Collected data
>>
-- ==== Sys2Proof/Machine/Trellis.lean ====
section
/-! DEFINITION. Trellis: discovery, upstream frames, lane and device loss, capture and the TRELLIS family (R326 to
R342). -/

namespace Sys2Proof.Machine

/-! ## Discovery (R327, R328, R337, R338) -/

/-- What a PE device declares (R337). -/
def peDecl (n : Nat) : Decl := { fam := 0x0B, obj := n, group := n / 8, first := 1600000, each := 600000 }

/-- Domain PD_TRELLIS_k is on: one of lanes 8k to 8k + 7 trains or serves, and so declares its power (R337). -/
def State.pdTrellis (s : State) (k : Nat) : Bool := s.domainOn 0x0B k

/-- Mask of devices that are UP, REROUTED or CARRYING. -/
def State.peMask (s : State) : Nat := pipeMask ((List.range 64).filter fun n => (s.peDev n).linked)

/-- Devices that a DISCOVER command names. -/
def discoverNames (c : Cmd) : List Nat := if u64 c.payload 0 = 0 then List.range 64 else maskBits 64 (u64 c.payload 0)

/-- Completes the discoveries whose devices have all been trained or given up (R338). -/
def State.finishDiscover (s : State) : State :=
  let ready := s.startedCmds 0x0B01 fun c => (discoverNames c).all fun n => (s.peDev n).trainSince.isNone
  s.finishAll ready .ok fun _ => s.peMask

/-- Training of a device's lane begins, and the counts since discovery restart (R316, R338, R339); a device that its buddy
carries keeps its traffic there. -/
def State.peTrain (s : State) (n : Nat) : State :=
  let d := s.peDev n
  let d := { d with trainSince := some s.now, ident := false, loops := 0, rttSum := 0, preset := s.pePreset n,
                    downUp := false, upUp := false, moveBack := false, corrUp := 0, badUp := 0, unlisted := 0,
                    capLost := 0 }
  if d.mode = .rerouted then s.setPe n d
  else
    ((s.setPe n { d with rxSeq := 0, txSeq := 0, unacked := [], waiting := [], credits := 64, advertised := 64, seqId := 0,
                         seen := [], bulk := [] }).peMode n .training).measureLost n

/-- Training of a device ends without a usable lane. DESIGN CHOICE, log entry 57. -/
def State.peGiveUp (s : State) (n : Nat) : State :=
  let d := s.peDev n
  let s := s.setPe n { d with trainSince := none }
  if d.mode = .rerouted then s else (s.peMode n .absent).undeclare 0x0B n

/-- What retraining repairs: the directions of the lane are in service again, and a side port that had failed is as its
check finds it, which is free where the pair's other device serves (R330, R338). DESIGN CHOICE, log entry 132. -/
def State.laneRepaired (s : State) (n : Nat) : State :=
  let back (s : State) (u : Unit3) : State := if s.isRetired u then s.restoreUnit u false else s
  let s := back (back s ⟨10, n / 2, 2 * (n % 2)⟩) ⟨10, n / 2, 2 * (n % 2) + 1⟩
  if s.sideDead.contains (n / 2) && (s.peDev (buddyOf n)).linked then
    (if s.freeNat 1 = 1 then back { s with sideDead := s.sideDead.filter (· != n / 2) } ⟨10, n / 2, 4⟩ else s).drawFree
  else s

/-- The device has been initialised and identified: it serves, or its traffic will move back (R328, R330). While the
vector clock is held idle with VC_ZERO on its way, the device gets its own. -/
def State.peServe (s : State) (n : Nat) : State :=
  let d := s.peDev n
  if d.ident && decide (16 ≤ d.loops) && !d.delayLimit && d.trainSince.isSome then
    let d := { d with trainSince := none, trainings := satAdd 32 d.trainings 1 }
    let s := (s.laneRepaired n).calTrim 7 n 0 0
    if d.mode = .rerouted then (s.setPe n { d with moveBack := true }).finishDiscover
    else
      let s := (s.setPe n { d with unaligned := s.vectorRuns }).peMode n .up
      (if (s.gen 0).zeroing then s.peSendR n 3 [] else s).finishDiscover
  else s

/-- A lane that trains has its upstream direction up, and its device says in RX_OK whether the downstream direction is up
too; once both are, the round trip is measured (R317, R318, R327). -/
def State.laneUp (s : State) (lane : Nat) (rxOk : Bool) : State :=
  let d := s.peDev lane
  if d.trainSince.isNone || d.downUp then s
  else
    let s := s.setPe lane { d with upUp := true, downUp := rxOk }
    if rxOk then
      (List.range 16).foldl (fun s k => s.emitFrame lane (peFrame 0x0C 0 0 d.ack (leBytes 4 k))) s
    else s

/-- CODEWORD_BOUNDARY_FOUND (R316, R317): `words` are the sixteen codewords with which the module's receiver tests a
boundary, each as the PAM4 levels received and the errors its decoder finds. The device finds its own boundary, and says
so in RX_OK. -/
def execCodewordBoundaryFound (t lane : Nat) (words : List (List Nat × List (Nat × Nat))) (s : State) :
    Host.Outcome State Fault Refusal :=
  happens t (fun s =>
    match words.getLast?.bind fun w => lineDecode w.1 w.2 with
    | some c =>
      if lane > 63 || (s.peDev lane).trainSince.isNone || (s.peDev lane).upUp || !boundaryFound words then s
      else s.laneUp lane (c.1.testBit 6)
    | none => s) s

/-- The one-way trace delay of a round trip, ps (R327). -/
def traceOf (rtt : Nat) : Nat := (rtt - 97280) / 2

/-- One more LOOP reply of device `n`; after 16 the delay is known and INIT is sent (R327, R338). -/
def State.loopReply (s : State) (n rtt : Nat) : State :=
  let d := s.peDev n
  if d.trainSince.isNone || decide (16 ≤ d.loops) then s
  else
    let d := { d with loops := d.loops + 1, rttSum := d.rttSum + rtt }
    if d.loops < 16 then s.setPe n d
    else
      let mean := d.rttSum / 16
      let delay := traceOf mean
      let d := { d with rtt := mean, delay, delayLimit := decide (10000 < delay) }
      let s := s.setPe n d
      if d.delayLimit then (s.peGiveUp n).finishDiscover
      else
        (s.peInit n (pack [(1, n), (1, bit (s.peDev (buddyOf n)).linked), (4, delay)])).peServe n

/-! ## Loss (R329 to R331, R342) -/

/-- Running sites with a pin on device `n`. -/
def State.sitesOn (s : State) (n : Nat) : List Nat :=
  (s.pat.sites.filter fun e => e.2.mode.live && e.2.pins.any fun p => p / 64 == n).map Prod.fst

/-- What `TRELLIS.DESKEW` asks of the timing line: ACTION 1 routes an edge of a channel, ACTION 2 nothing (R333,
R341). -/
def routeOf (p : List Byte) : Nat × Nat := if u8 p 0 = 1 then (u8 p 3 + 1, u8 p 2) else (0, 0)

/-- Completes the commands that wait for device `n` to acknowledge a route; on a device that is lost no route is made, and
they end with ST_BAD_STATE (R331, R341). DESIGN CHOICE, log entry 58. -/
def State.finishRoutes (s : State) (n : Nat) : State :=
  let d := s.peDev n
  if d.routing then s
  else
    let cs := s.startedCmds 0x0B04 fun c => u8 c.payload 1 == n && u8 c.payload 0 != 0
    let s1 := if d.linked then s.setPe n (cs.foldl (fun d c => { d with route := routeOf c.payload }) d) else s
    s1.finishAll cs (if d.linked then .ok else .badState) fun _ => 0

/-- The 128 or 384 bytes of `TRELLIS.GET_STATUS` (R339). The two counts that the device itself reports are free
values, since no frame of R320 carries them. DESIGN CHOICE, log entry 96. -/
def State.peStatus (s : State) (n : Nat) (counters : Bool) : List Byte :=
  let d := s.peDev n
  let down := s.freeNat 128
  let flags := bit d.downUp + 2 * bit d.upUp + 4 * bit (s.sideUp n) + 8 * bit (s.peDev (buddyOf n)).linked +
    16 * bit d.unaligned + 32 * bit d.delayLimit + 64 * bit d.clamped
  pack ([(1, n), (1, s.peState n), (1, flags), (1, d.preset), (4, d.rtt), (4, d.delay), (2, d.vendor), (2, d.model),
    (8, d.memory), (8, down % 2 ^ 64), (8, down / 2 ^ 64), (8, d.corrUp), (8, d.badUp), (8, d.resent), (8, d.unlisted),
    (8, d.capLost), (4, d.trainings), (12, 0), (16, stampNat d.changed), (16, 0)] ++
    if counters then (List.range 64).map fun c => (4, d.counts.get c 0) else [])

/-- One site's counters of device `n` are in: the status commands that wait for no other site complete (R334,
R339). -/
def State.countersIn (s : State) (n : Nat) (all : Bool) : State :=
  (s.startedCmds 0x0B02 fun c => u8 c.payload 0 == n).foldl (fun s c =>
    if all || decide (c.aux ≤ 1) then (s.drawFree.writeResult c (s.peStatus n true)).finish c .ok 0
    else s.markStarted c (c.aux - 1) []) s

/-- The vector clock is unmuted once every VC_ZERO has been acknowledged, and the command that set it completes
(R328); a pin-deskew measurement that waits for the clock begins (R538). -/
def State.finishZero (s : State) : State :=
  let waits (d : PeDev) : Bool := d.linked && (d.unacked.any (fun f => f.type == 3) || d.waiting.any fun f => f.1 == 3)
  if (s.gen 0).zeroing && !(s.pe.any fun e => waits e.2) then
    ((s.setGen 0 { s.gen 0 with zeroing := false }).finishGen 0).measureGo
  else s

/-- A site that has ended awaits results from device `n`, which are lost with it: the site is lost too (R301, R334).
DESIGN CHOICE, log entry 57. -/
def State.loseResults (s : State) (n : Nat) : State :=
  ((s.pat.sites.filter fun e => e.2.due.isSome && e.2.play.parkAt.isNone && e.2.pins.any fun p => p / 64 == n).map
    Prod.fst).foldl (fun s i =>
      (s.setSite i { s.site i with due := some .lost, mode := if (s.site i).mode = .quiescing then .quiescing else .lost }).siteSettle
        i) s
<<
>>
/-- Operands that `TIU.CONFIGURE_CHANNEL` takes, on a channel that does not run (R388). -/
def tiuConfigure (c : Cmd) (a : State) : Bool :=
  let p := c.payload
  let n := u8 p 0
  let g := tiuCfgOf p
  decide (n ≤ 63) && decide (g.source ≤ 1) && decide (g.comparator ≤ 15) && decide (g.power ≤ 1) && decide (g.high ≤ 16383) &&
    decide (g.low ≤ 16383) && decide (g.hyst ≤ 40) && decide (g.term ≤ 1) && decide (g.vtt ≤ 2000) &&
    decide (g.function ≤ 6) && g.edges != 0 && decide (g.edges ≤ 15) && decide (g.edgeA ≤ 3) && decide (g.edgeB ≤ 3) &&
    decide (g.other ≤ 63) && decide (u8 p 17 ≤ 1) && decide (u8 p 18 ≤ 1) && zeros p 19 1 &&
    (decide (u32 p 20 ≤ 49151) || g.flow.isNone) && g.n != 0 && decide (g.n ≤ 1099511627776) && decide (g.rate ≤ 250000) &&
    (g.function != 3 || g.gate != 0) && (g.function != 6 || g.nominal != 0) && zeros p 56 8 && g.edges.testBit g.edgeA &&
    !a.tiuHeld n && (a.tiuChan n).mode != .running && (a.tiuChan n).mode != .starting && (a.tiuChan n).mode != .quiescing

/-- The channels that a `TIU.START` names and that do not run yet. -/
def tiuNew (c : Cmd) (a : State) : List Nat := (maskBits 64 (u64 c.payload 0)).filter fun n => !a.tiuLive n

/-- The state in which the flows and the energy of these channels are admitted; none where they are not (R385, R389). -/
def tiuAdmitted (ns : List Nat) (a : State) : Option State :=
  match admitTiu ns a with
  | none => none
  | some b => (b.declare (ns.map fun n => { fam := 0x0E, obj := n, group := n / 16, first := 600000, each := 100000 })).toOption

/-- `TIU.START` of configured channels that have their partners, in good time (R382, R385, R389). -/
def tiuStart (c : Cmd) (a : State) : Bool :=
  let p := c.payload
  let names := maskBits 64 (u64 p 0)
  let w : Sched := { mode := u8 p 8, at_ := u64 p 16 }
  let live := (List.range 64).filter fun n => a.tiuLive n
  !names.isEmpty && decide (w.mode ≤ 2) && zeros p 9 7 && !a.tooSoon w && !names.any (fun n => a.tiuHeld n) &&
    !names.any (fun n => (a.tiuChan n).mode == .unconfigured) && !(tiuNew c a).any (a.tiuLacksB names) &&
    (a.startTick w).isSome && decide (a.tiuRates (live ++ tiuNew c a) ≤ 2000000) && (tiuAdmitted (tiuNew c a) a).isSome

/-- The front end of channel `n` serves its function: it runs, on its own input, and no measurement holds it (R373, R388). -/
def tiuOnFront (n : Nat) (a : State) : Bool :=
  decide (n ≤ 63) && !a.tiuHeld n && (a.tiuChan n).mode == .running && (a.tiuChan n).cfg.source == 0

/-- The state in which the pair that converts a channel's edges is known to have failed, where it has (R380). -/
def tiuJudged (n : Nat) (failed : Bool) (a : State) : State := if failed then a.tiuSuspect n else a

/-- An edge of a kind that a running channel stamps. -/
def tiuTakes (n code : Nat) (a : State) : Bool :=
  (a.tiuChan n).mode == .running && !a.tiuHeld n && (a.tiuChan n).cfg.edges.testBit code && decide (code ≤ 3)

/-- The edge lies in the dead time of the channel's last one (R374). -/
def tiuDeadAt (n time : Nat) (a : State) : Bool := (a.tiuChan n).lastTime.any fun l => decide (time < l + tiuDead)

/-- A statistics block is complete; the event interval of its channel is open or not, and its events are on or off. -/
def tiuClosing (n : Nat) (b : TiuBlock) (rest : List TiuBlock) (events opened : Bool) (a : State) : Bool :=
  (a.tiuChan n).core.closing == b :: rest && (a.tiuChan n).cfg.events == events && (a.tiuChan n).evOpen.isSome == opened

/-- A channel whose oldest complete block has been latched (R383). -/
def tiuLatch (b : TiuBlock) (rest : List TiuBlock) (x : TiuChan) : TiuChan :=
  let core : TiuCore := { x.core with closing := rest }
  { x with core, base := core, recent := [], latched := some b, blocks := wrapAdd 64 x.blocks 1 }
<<
WHAT IS BEING ASKED: Collect every line above that contains the word "commands".

YOUR SOLUTION:
/-- Completes the commands that wait for device `n` to acknowledge a route; on a device that is lost no route is made, and
/-- One site's counters of device `n` are in: the status commands that wait for no other site complete (R334,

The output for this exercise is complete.